The final distribution.
For the prompt "The cat sat on the ___" the model considers many candidates. Drag the controls. Greyed bars are filtered out by top-p. Notice how temperature near zero collapses everything to the most likely word, while high temperature spreads attention across the whole tail.
The optimizations that make it fast.
Generating each token from scratch would mean re-running the whole network on the entire conversation every time. That's quadratic in sequence length and would be unusably slow. Instead, frontier inference uses three tricks:
- KV cache. Store the keys and values of every previous token so each new token attends to a cache instead of recomputing. Linear instead of quadratic.
- Speculative decoding. A small "draft" model proposes K tokens; the big model verifies them in a single forward pass. When the draft is right (often it is), you get K tokens for the cost of one.

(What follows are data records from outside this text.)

section setCur
variable (v : Byte) (s : State)
@[simp] theorem State.setCur_mem : (s.setCur v).mem = s.mem := rfl
@[simp] theorem State.setCur_len : (s.setCur v).len = s.len := rfl
@[simp] theorem State.setCur_mode : (s.setCur v).mode = s.mode := rfl
@[simp] theorem State.setCur_phase : (s.setCur v).phase = s.phase := rfl
@[simp] theorem State.setCur_fault : (s.setCur v).fault = s.fault := rfl
@[simp] theorem State.setCur_faultInfo : (s.setCur v).faultInfo = s.faultInfo := rfl
@[simp] theorem State.setCur_pos : (s.setCur v).pos = s.pos := rfl
@[simp] theorem State.setCur_bitOff : (s.setCur v).bitOff = s.bitOff := rfl
@[simp] theorem State.setCur_cur : (s.setCur v).cur = v := rfl
@[simp] theorem State.setCur_acc : (s.setCur v).acc = s.acc := rfl
@[simp] theorem State.setCur_accLen : (s.setCur v).accLen = s.accLen := rfl
@[simp] theorem State.setCur_img : (s.setCur v).img = s.img := rfl
@[simp] theorem State.setCur_comp : (s.setCur v).comp = s.comp := rfl
@[simp] theorem State.setCur_qt : (s.setCur v).qt = s.qt := rfl
@[simp] theorem State.setCur_htDc : (s.setCur v).htDc = s.htDc := rfl
@[simp] theorem State.setCur_htAc : (s.setCur v).htAc = s.htAc := rfl
@[simp] theorem State.setCur_mstruct : (s.setCur v).mstruct = s.mstruct := rfl
@[simp] theorem State.setCur_mcuCols : (s.setCur v).mcuCols = s.mcuCols := rfl
@[simp] theorem State.setCur_mcuRows : (s.setCur v).mcuRows = s.mcuRows := rfl
@[simp] theorem State.setCur_mcuTotal : (s.setCur v).mcuTotal = s.mcuTotal := rfl
@[simp] theorem State.setCur_mcuIdx : (s.setCur v).mcuIdx = s.mcuIdx := rfl
@[simp] theorem State.setCur_blkIdx : (s.setCur v).blkIdx = s.blkIdx := rfl
@[simp] theorem State.setCur_k : (s.setCur v).k = s.k := rfl
@[simp] theorem State.setCur_blk : (s.setCur v).blk = s.blk := rfl
@[simp] theorem State.setCur_mcu : (s.setCur v).mcu = s.mcu := rfl
@[simp] theorem State.setCur_out : (s.setCur v).out = s.out := rfl
@[simp] theorem State.setCur_skiplog : (s.setCur v).skiplog = s.skiplog := rfl
@[simp] theorem State.setCur_stage : (s.setCur v).stage = s.stage := rfl
@[simp] theorem State.setCur_ret : (s.setCur v).ret = s.ret := rfl
end setCur

section setAcc
variable (v : BitVec 16) (l : BitVec 5) (s : State)
@[simp] theorem State.setAcc_mem : (s.setAcc v l).mem = s.mem := rfl
@[simp] theorem State.setAcc_len : (s.setAcc v l).len = s.len := rfl
@[simp] theorem State.setAcc_mode : (s.setAcc v l).mode = s.mode := rfl
@[simp] theorem State.setAcc_phase : (s.setAcc v l).phase = s.phase := rfl
@[simp] theorem State.setAcc_fault : (s.setAcc v l).fault = s.fault := rfl
@[simp] theorem State.setAcc_faultInfo : (s.setAcc v l).faultInfo = s.faultInfo := rfl
@[simp] theorem State.setAcc_pos : (s.setAcc v l).pos = s.pos := rfl
@[simp] theorem State.setAcc_bitOff : (s.setAcc v l).bitOff = s.bitOff := rfl
@[simp] theorem State.setAcc_cur : (s.setAcc v l).cur = s.cur := rfl
@[simp] theorem State.setAcc_acc : (s.setAcc v l).acc = v := rfl
@[simp] theorem State.setAcc_accLen : (s.setAcc v l).accLen = l := rfl
@[simp] theorem State.setAcc_img : (s.setAcc v l).img = s.img := rfl
@[simp] theorem State.setAcc_comp : (s.setAcc v l).comp = s.comp := rfl
@[simp] theorem State.setAcc_qt : (s.setAcc v l).qt = s.qt := rfl
@[simp] theorem State.setAcc_htDc : (s.setAcc v l).htDc = s.htDc := rfl
@[simp] theorem State.setAcc_htAc : (s.setAcc v l).htAc = s.htAc := rfl
@[simp] theorem State.setAcc_mstruct : (s.setAcc v l).mstruct = s.mstruct := rfl
@[simp] theorem State.setAcc_mcuCols : (s.setAcc v l).mcuCols = s.mcuCols := rfl
@[simp] theorem State.setAcc_mcuRows : (s.setAcc v l).mcuRows = s.mcuRows := rfl
@[simp] theorem State.setAcc_mcuTotal : (s.setAcc v l).mcuTotal = s.mcuTotal := rfl
@[simp] theorem State.setAcc_mcuIdx : (s.setAcc v l).mcuIdx = s.mcuIdx := rfl
@[simp] theorem State.setAcc_blkIdx : (s.setAcc v l).blkIdx = s.blkIdx := rfl
@[simp] theorem State.setAcc_k : (s.setAcc v l).k = s.k := rfl
@[simp] theorem State.setAcc_blk : (s.setAcc v l).blk = s.blk := rfl
@[simp] theorem State.setAcc_mcu : (s.setAcc v l).mcu = s.mcu := rfl
@[simp] theorem State.setAcc_out : (s.setAcc v l).out = s.out := rfl
@[simp] theorem State.setAcc_skiplog : (s.setAcc v l).skiplog = s.skiplog := rfl
@[simp] theorem State.setAcc_stage : (s.setAcc v l).stage = s.stage := rfl
@[simp] theorem State.setAcc_ret : (s.setAcc v l).ret = s.ret := rfl
end setAcc

section setImg
variable (v : Option Image) (s : State)
@[simp] theorem State.setImg_mem : (s.setImg v).mem = s.mem := rfl
@[simp] theorem State.setImg_len : (s.setImg v).len = s.len := rfl
@[simp] theorem State.setImg_mode : (s.setImg v).mode = s.mode := rfl
@[simp] theorem State.setImg_phase : (s.setImg v).phase = s.phase := rfl
@[simp] theorem State.setImg_fault : (s.setImg v).fault = s.fault := rfl
@[simp] theorem State.setImg_faultInfo : (s.setImg v).faultInfo = s.faultInfo := rfl
@[simp] theorem State.setImg_pos : (s.setImg v).pos = s.pos := rfl
@[simp] theorem State.setImg_bitOff : (s.setImg v).bitOff = s.bitOff := rfl
@[simp] theorem State.setImg_cur : (s.setImg v).cur = s.cur := rfl
@[simp] theorem State.setImg_acc : (s.setImg v).acc = s.acc := rfl
@[simp] theorem State.setImg_accLen : (s.setImg v).accLen = s.accLen := rfl
@[simp] theorem State.setImg_img : (s.setImg v).img = v := rfl
@[simp] theorem State.setImg_comp : (s.setImg v).comp = s.comp := rfl
@[simp] theorem State.setImg_qt : (s.setImg v).qt = s.qt := rfl
@[simp] theorem State.setImg_htDc : (s.setImg v).htDc = s.htDc := rfl
@[simp] theorem State.setImg_htAc : (s.setImg v).htAc = s.htAc := rfl
@[simp] theorem State.setImg_mstruct : (s.setImg v).mstruct = s.mstruct := rfl
@[simp] theorem State.setImg_mcuCols : (s.setImg v).mcuCols = s.mcuCols := rfl
@[simp] theorem State.setImg_mcuRows : (s.setImg v).mcuRows = s.mcuRows := rfl
@[simp] theorem State.setImg_mcuTotal : (s.setImg v).mcuTotal = s.mcuTotal := rfl
@[simp] theorem State.setImg_mcuIdx : (s.setImg v).mcuIdx = s.mcuIdx := rfl
@[simp] theorem State.setImg_blkIdx : (s.setImg v).blkIdx = s.blkIdx := rfl
@[simp] theorem State.setImg_k : (s.setImg v).k = s.k := rfl
@[simp] theorem State.setImg_blk : (s.setImg v).blk = s.blk := rfl
@[simp] theorem State.setImg_mcu : (s.setImg v).mcu = s.mcu := rfl
@[simp] theorem State.setImg_out : (s.setImg v).out = s.out := rfl
@[simp] theorem State.setImg_skiplog : (s.setImg v).skiplog = s.skiplog := rfl
@[simp] theorem State.setImg_stage : (s.setImg v).stage = s.stage := rfl
@[simp] theorem State.setImg_ret : (s.setImg v).ret = s.ret := rfl
end setImg

section setComp
variable (v : List (Nat × Component)) (s : State)
@[simp] theorem State.setComp_mem : (s.setComp v).mem = s.mem := rfl
@[simp] theorem State.setComp_len : (s.setComp v).len = s.len := rfl
@[simp] theorem State.setComp_mode : (s.setComp v).mode = s.mode := rfl
@[simp] theorem State.setComp_phase : (s.setComp v).phase = s.phase := rfl
@[simp] theorem State.setComp_fault : (s.setComp v).fault = s.fault := rfl
@[simp] theorem State.setComp_faultInfo : (s.setComp v).faultInfo = s.faultInfo := rfl
@[simp] theorem State.setComp_pos : (s.setComp v).pos = s.pos := rfl
@[simp] theorem State.setComp_bitOff : (s.setComp v).bitOff = s.bitOff := rfl
@[simp] theorem State.setComp_cur : (s.setComp v).cur = s.cur := rfl
@[simp] theorem State.setComp_acc : (s.setComp v).acc = s.acc := rfl
@[simp] theorem State.setComp_accLen : (s.setComp v).accLen = s.accLen := rfl
@[simp] theorem State.setComp_img : (s.setComp v).img = s.img := rfl
@[simp] theorem State.setComp_comp : (s.setComp v).comp = v := rfl
@[simp] theorem State.setComp_qt : (s.setComp v).qt = s.qt := rfl
@[simp] theorem State.setComp_htDc : (s.setComp v).htDc = s.htDc := rfl
@[simp] theorem State.setComp_htAc : (s.setComp v).htAc = s.htAc := rfl
@[simp] theorem State.setComp_mstruct : (s.setComp v).mstruct = s.mstruct := rfl
@[simp] theorem State.setComp_mcuCols : (s.setComp v).mcuCols = s.mcuCols := rfl
@[simp] theorem State.setComp_mcuRows : (s.setComp v).mcuRows = s.mcuRows := rfl
@[simp] theorem State.setComp_mcuTotal : (s.setComp v).mcuTotal = s.mcuTotal := rfl
@[simp] theorem State.setComp_mcuIdx : (s.setComp v).mcuIdx = s.mcuIdx := rfl
@[simp] theorem State.setComp_blkIdx : (s.setComp v).blkIdx = s.blkIdx := rfl
@[simp] theorem State.setComp_k : (s.setComp v).k = s.k := rfl
@[simp] theorem State.setComp_blk : (s.setComp v).blk = s.blk := rfl
@[simp] theorem State.setComp_mcu : (s.setComp v).mcu = s.mcu := rfl
@[simp] theorem State.setComp_out : (s.setComp v).out = s.out := rfl
@[simp] theorem State.setComp_skiplog : (s.setComp v).skiplog = s.skiplog := rfl
@[simp] theorem State.setComp_stage : (s.setComp v).stage = s.stage := rfl
@[simp] theorem State.setComp_ret : (s.setComp v).ret = s.ret := rfl
end setComp

section setQt
variable (v : List (Nat × QuantTable)) (s : State)
@[simp] theorem State.setQt_mem : (s.setQt v).mem = s.mem := rfl
@[simp] theorem State.setQt_len : (s.setQt v).len = s.len := rfl
@[simp] theorem State.setQt_mode : (s.setQt v).mode = s.mode := rfl
@[simp] theorem State.setQt_phase : (s.setQt v).phase = s.phase := rfl
@[simp] theorem State.setQt_fault : (s.setQt v).fault = s.fault := rfl
@[simp] theorem State.setQt_faultInfo : (s.setQt v).faultInfo = s.faultInfo := rfl
@[simp] theorem State.setQt_pos : (s.setQt v).pos = s.pos := rfl
@[simp] theorem State.setQt_bitOff : (s.setQt v).bitOff = s.bitOff := rfl
@[simp] theorem State.setQt_cur : (s.setQt v).cur = s.cur := rfl
@[simp] theorem State.setQt_acc : (s.setQt v).acc = s.acc := rfl
@[simp] theorem State.setQt_accLen : (s.setQt v).accLen = s.accLen := rfl
@[simp] theorem State.setQt_img : (s.setQt v).img = s.img := rfl
@[simp] theorem State.setQt_comp : (s.setQt v).comp = s.comp := rfl
@[simp] theorem State.setQt_qt : (s.setQt v).qt = v := rfl
@[simp] theorem State.setQt_htDc : (s.setQt v).htDc = s.htDc := rfl
@[simp] theorem State.setQt_htAc : (s.setQt v).htAc = s.htAc := rfl
@[simp] theorem State.setQt_mstruct : (s.setQt v).mstruct = s.mstruct := rfl
@[simp] theorem State.setQt_mcuCols : (s.setQt v).mcuCols = s.mcuCols := rfl
@[simp] theorem State.setQt_mcuRows : (s.setQt v).mcuRows = s.mcuRows := rfl
@[simp] theorem State.setQt_mcuTotal : (s.setQt v).mcuTotal = s.mcuTotal := rfl
@[simp] theorem State.setQt_mcuIdx : (s.setQt v).mcuIdx = s.mcuIdx := rfl
@[simp] theorem State.setQt_blkIdx : (s.setQt v).blkIdx = s.blkIdx := rfl
@[simp] theorem State.setQt_k : (s.setQt v).k = s.k := rfl
@[simp] theorem State.setQt_blk : (s.setQt v).blk = s.blk := rfl
@[simp] theorem State.setQt_mcu : (s.setQt v).mcu = s.mcu := rfl
@[simp] theorem State.setQt_out : (s.setQt v).out = s.out := rfl
@[simp] theorem State.setQt_skiplog : (s.setQt v).skiplog = s.skiplog := rfl
@[simp] theorem State.setQt_stage : (s.setQt v).stage = s.stage := rfl
@[simp] theorem State.setQt_ret : (s.setQt v).ret = s.ret := rfl
end setQt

- Continuous batching. Concurrent users get stitched into a single matmul. Rather than waiting for one user's response to finish before starting the next, the server fluidly mixes them token-by-token.
This is also where the famous mixture-of-experts trick pays off. In an MoE model, only a small fraction of the parameters fire for each token — DeepSeek-V3 has 671 billion total parameters but only activates 37 billion per token. The total parameter count gives the model capacity; the active count determines the cost. Decoupling them is one of the most important architectural ideas of the last three years.